The agreement included a provision for a one year review, which is now being carried out for the BBA by Professor Russel Griggs, looking into how the protocol is being applied and the outcomes for affected customers and communities.

Says Griggs: "It’s vital that the protocol meets its aim of minimising the impact of bank branch closures on customers and local communities. This review will not only be looking at how the processes behind the protocol are working in practice, but also crucially the outcomes that they are delivering."

Already this year both Lloyds and RBS have outlined plans to reduce the size of their branch networks as they bid to cut costs and take advantage of the growing popularity of online and mobile banking.

But a survey last year by TSB found that more than three quarters of Brits think that it is important that their bank offers both online and branch services.

Anthony Browne, chief executive, BBA, says: "More and more of us are adopting digital services to manage our money while on the move, without having to travel to a branch. Banking is in the midst of a customer-led revolution. It is important, however, that customers still have access to banking services if a local bank branch closes for commercial reasons."

Comments: (3)

Richard Sanders
Richard Sanders - Hermosa Consulting - Southend on Sea 06 May, 2016, 14:16Be the first to give this comment the thumbs up 0 likes

This is good as there are a number of options for revamping being explored in many countries including the UK. The other side of this particular coin is getting the paranoid risk departments of banks to grant people access to internet banking. For my business Lloyds made me fill out a 23 page questionnaire and then told me my signature did not match the one they had on file(even though I had personal internet banking). When I pointed out that I had to fit my signature to teh stupid little box on the form they then lost everything and we went back to stage 1 where they sent me the link again. Not great customer service to someone who has been with them over 20 years

Hitesh Thakkar
Hitesh Thakkar - FIS Payments Software and Services India - India 06 May, 2016, 15:52Be the first to give this comment the thumbs up 0 likes

Hi Richard +1. Me and my friends also undergone similar situation in India while applying for education loan.
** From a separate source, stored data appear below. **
-- ==== Sys2Proof/Machine/Accept.lean ====
section
/-! DEFINITION. The request port (spec 30 R90): acceptance, the end of an ILLEGAL request (60 R261), and the placing of a
descriptor on the port. -/

namespace Sys2Proof.Machine

/-- Acceptance (R90): the descriptor is captured in `REQ` and leaves the port, `BUSY` becomes 1. -/
def accept (d : Desc) (later : List Desc) (s : State) : State :=
  { s with req := d, port := later, phase := .running [] }

/-- An ILLEGAL request (R261): `raise ILLEGAL()` alone. DESIGN CHOICE (log 29): R156 clears `ACC` and `REJ` at every
acceptance, R261 says that an ILLEGAL request does not touch them; the model follows R261. -/
def illegal (s : State) : State := abort .illegal (landWrites s)

/-- The RGE idle with no reset pending. DESIGN CHOICE (log 9): an idle RGE stays as it is, and a reset input asserted on it is
withdrawn, not carried out; a running one is put through its reset (R290), the one way out of a request that does not end
(R307), with the empty prefix of a chunk in flight on the wire (R291 allows any) and, as at every reset (log 15), with the
host's own writes landed (R76), so that none races with the next request. -/
def readyForRequest (s : State) : State :=
  match s.phase with
  | .idle => { s with resetIn := none }
  | .running _ => resetStep 0 s

/-- A descriptor presented in place of the one now on the port (R90). -/
def present (d : Desc) (s : State) : State := { s with port := d :: s.port.tail }

end Sys2Proof.Machine
end

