-- ==== Sys2Proof/Safety.lean ====
section
/-! DEFINITION. The words claims are stated in: the state between requests, what a request puts on the wire and leaves
behind, the invariant of the machine, and the pixel observation of the reference receiver (spec 10 R32; 30 R101; 40 R121 to
R124; 41 R168; 42 R180 to R186; 60 R262). -/

namespace Sys2Proof

/-! ### Which descriptors are ILLEGAL (R97), said without the decoder -/

/-- The OP values of R93's table. -/
def listedOps : List Nat := [0x01, 0x02, 0x03, 0x04, 0x05, 0x06, 0x07, 0x08, 0x09, 0x0A, 0x10, 0x11]

/-- The words marked "0" in R94, by OP. -/
def reservedWords (op : Nat) : List Nat :=
  if op = 0x01 then [5, 6, 7]
  else if op = 0x02 then [3, 4, 5, 6]
  else if op = 0x03 ∨ op = 0x05 ∨ op = 0x06 then [5, 6]
  else if op = 0x04 then [7]
  else if op = 0x07 ∨ op = 0x08 then [4, 5, 6]
  else if op = 0x10 then [2, 3, 4, 7]
  else if op = 0x11 then [3, 4, 7]
  else []

/-- The number of host elements a descriptor asks for and their size in bytes (R63); 0 where OP reads none. -/
def Desc.reads (d : Desc) : Nat × Nat :=
  if d.op.toNat = 0x04 then ((d.word 3).toNat * (d.word 4).toNat, 2)
  else if d.op.toNat = 0x10 then ((d.word 1).toNat, 1)
  else if d.op.toNat = 0x11 then
    ((d.word 1).toNat + 65536 * (d.word 2).toNat, if d.sub.toNat = 0x10 then 2 else 1)
  else (0, 1)

/-- `SRC` as a number: {W6, W5} (R95). -/
def Desc.source (d : Desc) : Nat := (d.word 5).toNat + 65536 * (d.word 6).toNat

/-- The five checks of R97, in its order. -/
def Desc.illegal (d : Desc) : Prop :=
  d.op.toNat ∉ listedOps ∨
  (d.op.toNat ≠ 0x10 ∧ d.op.toNat ≠ 0x11 ∧ d.sub ≠ 0 ∨ ∃ k ∈ reservedWords d.op.toNat, d.word k ≠ 0) ∨
  (d.op.toNat = 0x11 ∧ d.sub.toNat ≠ 0x08 ∧ d.sub.toNat ≠ 0x10) ∨
  (0 < d.reads.1 ∧ 0xFFFFFFFF < d.source + d.reads.1 * d.reads.2 - 1) ∨
  (0 < d.reads.1 ∧ d.reads.2 = 2 ∧ d.source % 2 = 1)

end Sys2Proof

namespace Sys2Proof.Machine

/-! ### Hypotheses -/

/-- The transport at rest, as it is between requests: `WW = 8` (R32), chip select released (R123), nothing in flight. -/
structure Ready (s : State) : Prop where
  ww : s.ww = .w8
  cs : s.csOut = false
  async : s.asyncInflight = false

/-- The bus primitive completes every chunk (R307's assumption; R130 with `TRANSPORT_MAY_FAIL = false`): every report the
input list gives is a completion (log 7). -/
def Quiet (s : State) : Prop := ∀ r ∈ s.reports, r = BusReport.done

/-- Every one of `n` elements from address `a` can be read, and no host write overlaps one (R64, R76). -/
def Readable (s : State) (w : Width) (n a : Nat) : Prop :=
  ∀ k < n, raced s.hostWrites w (a + k * w.bytes) = false ∧
    (memRead s.cfg.hostEndian s.mem w (a + k * w.bytes)).isSome = true

/-- Host memory admits the element at `a` (R64): at each of its bytes there is memory, or the host is writing it (log 5). -/
def Admits (s : State) (w : Width) (a : Nat) : Prop :=
  ∀ j < w.bytes, (s.mem.read (a + j)).isSome = true ∨ ∃ c ∈ s.hostWrites, c.1 = a + j

/-! ### Elements -/

/-- The values `vs` are `n` elements read from address `a`: each that no host write overlaps is memory's (R70, R76 clause 2);
of the others nothing is said. -/
structure Unraced (s : State) (w : Width) (n a : Nat) (vs : List Word) : Prop where
  length : vs.length = n
  values : ∀ k < n, (∀ c ∈ s.hostWrites, c.1 < a + k * w.bytes ∨ a + k * w.bytes + w.bytes ≤ c.1) →
    vs[k]? = memRead s.cfg.hostEndian s.mem w (a + k * w.bytes)

/-- `n` elements of host memory from address `a`, in buffer order (R61, R62). -/
def hostList (s : State) (w : Width) (n a : Nat) : List Word :=
  (List.range n).map fun k => (memRead s.cfg.hostEndian s.mem w (a + k * w.bytes)).getD 0

/-- A command element (R99). -/
def cmdElem (b : Byte) : Elem := .b8 .command b

/-- A parameter element (R99). -/
def paramElem (b : Byte) : Elem := .b8 .data b

/-- A pixel element (R99). -/
def pixelElem (v : Word) : Elem := .b16 .data v

/-- The two bytes of a 16-bit coordinate, most significant first (R65): v[15:8], v[7:0]. -/
def coordBytes (v : Int) : List Byte := [BitVec.ofInt 8 (v / 256), BitVec.ofInt 8 v]

/-- The 11 elements of R101. -/
def windowElems (c : Config) (x0 y0 x1 y1 : Int) : List Elem :=
  [cmdElem c.opcCaset] ++
  (coordBytes (x0 + (c.xOffset : Int)) ++ coordBytes (x1 + (c.xOffset : Int))).map paramElem ++
  [cmdElem c.opcRaset] ++
  (coordBytes (y0 + (c.yOffset : Int)) ++ coordBytes (y1 + (c.yOffset : Int))).map paramElem ++
  [cmdElem c.opcRamwr]

/-- A sub-primitive (R180): on ACCEPT the group and the samples it guards, on REJECT nothing. -/
def subElems (c : Config) (x0 y0 x1 y1 : Int) (samples : List Word) : List Elem :=
  if accepts c x0 y0 x1 y1 then windowElems c x0 y0 x1 y1 ++ samples.map pixelElem else []

/-- The elements of `Fill` (R183): N samples, all equal. -/
def fillElems (c : Config) (x0 y0 x1 y1 : Int) (v : Word) : List Elem :=
  subElems c x0 y0 x1 y1 (List.replicate ((x1 - x0 + 1) * (y1 - y0 + 1)).toNat v)

/-- The elements one primitive puts on the wire when its chunks complete (R127, R128, R152, R181, R183, R186). -/
def taskElems (s : State) : Task → List Elem
  | .lineRegs _ => []
  | .circleRegs _ => []
  | .triRegs _ => []
  | .window x0 y0 x1 y1 => subElems s.cfg x0 y0 x1 y1 []
  | .plot x y v => subElems s.cfg x y x y [v]
  | .fill x0 y0 x1 y1 v => fillElems s.cfg x0 y0 x1 y1 v
  | .blit x y w h src =>
    subElems s.cfg x y (x + w - 1) (y + h - 1) (hostList s .w16 (w * h).toNat src.toNat)
  | .command op => [cmdElem op]
  | .data w n src => (hostList s w n src.toNat).map (mkElem .data w)

/-- The verdict of the one `SetWindow` of a primitive, if it makes one (R156). -/
def taskVerdict (c : Config) : Task → Option Bool
  | .lineRegs _ => none
  | .circleRegs _ => none
  | .triRegs _ => none
  | .window x0 y0 x1 y1 => some (accepts c x0 y0 x1 y1)
  | .plot x y _ => some (accepts c x y x y)
  | .fill x0 y0 x1 y1 _ => some (accepts c x0 y0 x1 y1)
  | .blit x y w h _ => some (accepts c x y (x + w - 1) (y + h - 1))
  | .command _ => none
  | .data _ _ _ => none

/-- What a primitive reads can be read: nothing on REJECT (R186), and the read range passes no 32-bit address (R63). -/
def taskReadable (s : State) : Task → Prop
  | .lineRegs _ => True
  | .circleRegs _ => True
  | .triRegs _ => True
  | .window _ _ _ _ => True
  | .plot _ _ _ => True
  | .fill _ _ _ _ _ => True
  | .blit x y w h src =>
    accepts s.cfg x y (x + w - 1) (y + h - 1) = true →
      Readable s .w16 (w * h).toNat src.toNat ∧ src.toNat + (w * h).toNat * 2 ≤ 2 ^ 32
  | .command _ => True
  | .data w n src => Readable s w n src.toNat ∧ src.toNat + n * w.bytes ≤ 2 ^ 32

/-- `ACC` after primitives run to their end: some `SetWindow` was accepted (R156). -/
def planAcc (c : Config) (ts : List Task) : Bool := ts.any fun t => decide (taskVerdict c t = some true)

/-- `REJ` after primitives run to their end: some `SetWindow` was rejected (R156). -/
def planRej (c : Config) (ts : List Task) : Bool := ts.any fun t => decide (taskVerdict c t = some false)

/-! ### What a request leaves -/

/-- One transaction (R122, R123): nothing at all for no element, else the elements between the two chip-select events. -/
def transaction (es : List Elem) : List WireItem :=
  match es with
  | [] => []
  | e :: l => .cs true :: .elem e :: l.map WireItem.elem ++ [.cs false]

/-- The wire entries that open a transaction, if it is not open (R122). -/
def opening (cs : Bool) : List WireItem := if cs then [] else [.cs true]

/-- The DC level of an element (R99). -/
def Elem.dc : Elem → DC
  | .b8 d _ => d
  | .b16 d _ => d

/-- The level last driven on the command/data line (R34, R38). -/
def lastDc (d : DC) (es : List Elem) : DC := es.foldl (fun _ e => e.dc) d

/-- What a request that ran to its end leaves, and all it leaves unchanged: on the wire one transaction of its
elements (R121 to R123), which the receiver has consumed (R160); `ACC`, `REJ` (R156) and the outcome they give (R262);
`PHASE` IDLE, `BUSY = 0`, `WW = 8` (R32), chip select released, nothing in flight, DC as last driven (R38). The
configuration, `REQ`, the port and the reset input are unchanged, and host memory has only the host's own writes of that
time (R15, R76), which land at its end by the model's choice (log 15). The datapath and transport registers (R40, R41) are
not named: they are unspecified here. That `ACC` and `REJ` are named, though they stand in R40's table, is log 31. -/
structure Leaves (s t : State) (es : List Elem) (acc rej : Bool) : Prop where
  wire : t.wire = s.wire ++ transaction es
  rx : t.rx = s.rx.items s.cfg (transaction es)
  outcome : t.outcome = outcomeOf acc rej
  acc : t.acc = acc
  rej : t.rej = rej
  phase : t.phase = .idle
  ww : t.ww = .w8
  cs : t.csOut = false
  async : t.asyncInflight = false
  dc : t.dcOut = lastDc s.dcOut es
  cfg : t.cfg = s.cfg
  req : t.req = s.req
  port : t.port = s.port
  resetIn : t.resetIn = s.resetIn
  mem : t.mem = s.mem.writes s.hostWrites
  hostWrites : t.hostWrites = []
  xfers : s.xfers <+: t.xfers
  quiet : Quiet s → Quiet t

/-- The wire entries a step from `s` to `t` appended. -/
def newItems (s t : State) : List WireItem := t.wire.drop s.wire.length

/-- The pixel write sequence of the step from `s` to `t` (R168). -/
def pixelsOf (s t : State) : List Pixel := pixelWrites s.cfg s.rx (newItems s t)

/-- The pixel observation of R168: none for a run in which `RXF ≠ ⊥`. DESIGN CHOICE (log 30): it is defined also after an
opaque command that changes orientation or color mode, where R166 and R305 support no claim about it. -/
def pixelObservation (s t : State) : Option (List Pixel) := if t.rx.rxf = none then some (pixelsOf s t) else none

/-- The pixels of a window's samples in row-major order (R164): `n` samples from the k-th on. -/
def rowMajor (x0 y0 width : Nat) : Nat → List Word → List Pixel
  | _, [] => []
  | k, v :: vs => ⟨((x0 + k % width : Nat) : Int), ((y0 + k / width : Nat) : Int), v⟩ :: rowMajor x0 y0 width (k + 1) vs

/-- The pixel writes of one sub-primitive with its samples (R169). -/
def subPixels (c : Config) (x0 y0 x1 y1 : Int) (samples : List Word) : List Pixel :=
  if accepts c x0 y0 x1 y1 then rowMajor x0.toNat y0.toNat (x1 - x0 + 1).toNat 0 samples else []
We left with less than week to re-work on entire process to ensure fees are paid on Time.

3/4th of customers in UK expecting online as well as offline services reinfroce that, brick and mortar branches will remain in some Format.

Ketharaman Swaminathan
Ketharaman Swaminathan - GTM360 Marketing Solutions - Pune 06 May, 2016, 17:07Be the first to give this comment the thumbs up 0 likes

@RichardSanders + 1. 

I too had an extremely tough time getting Internet Banking for my company's bank account despite having had it for over 5 years on my personal bank account. I had to finally escalate to Branch Manager to get things moving. 

I applied for an ATM card for my company's bank account. As soon as I sensed a repeat of the above torturous process, I withdrew my application - I didn't want to waste my time and I also thought cash would be dead soon anyway:).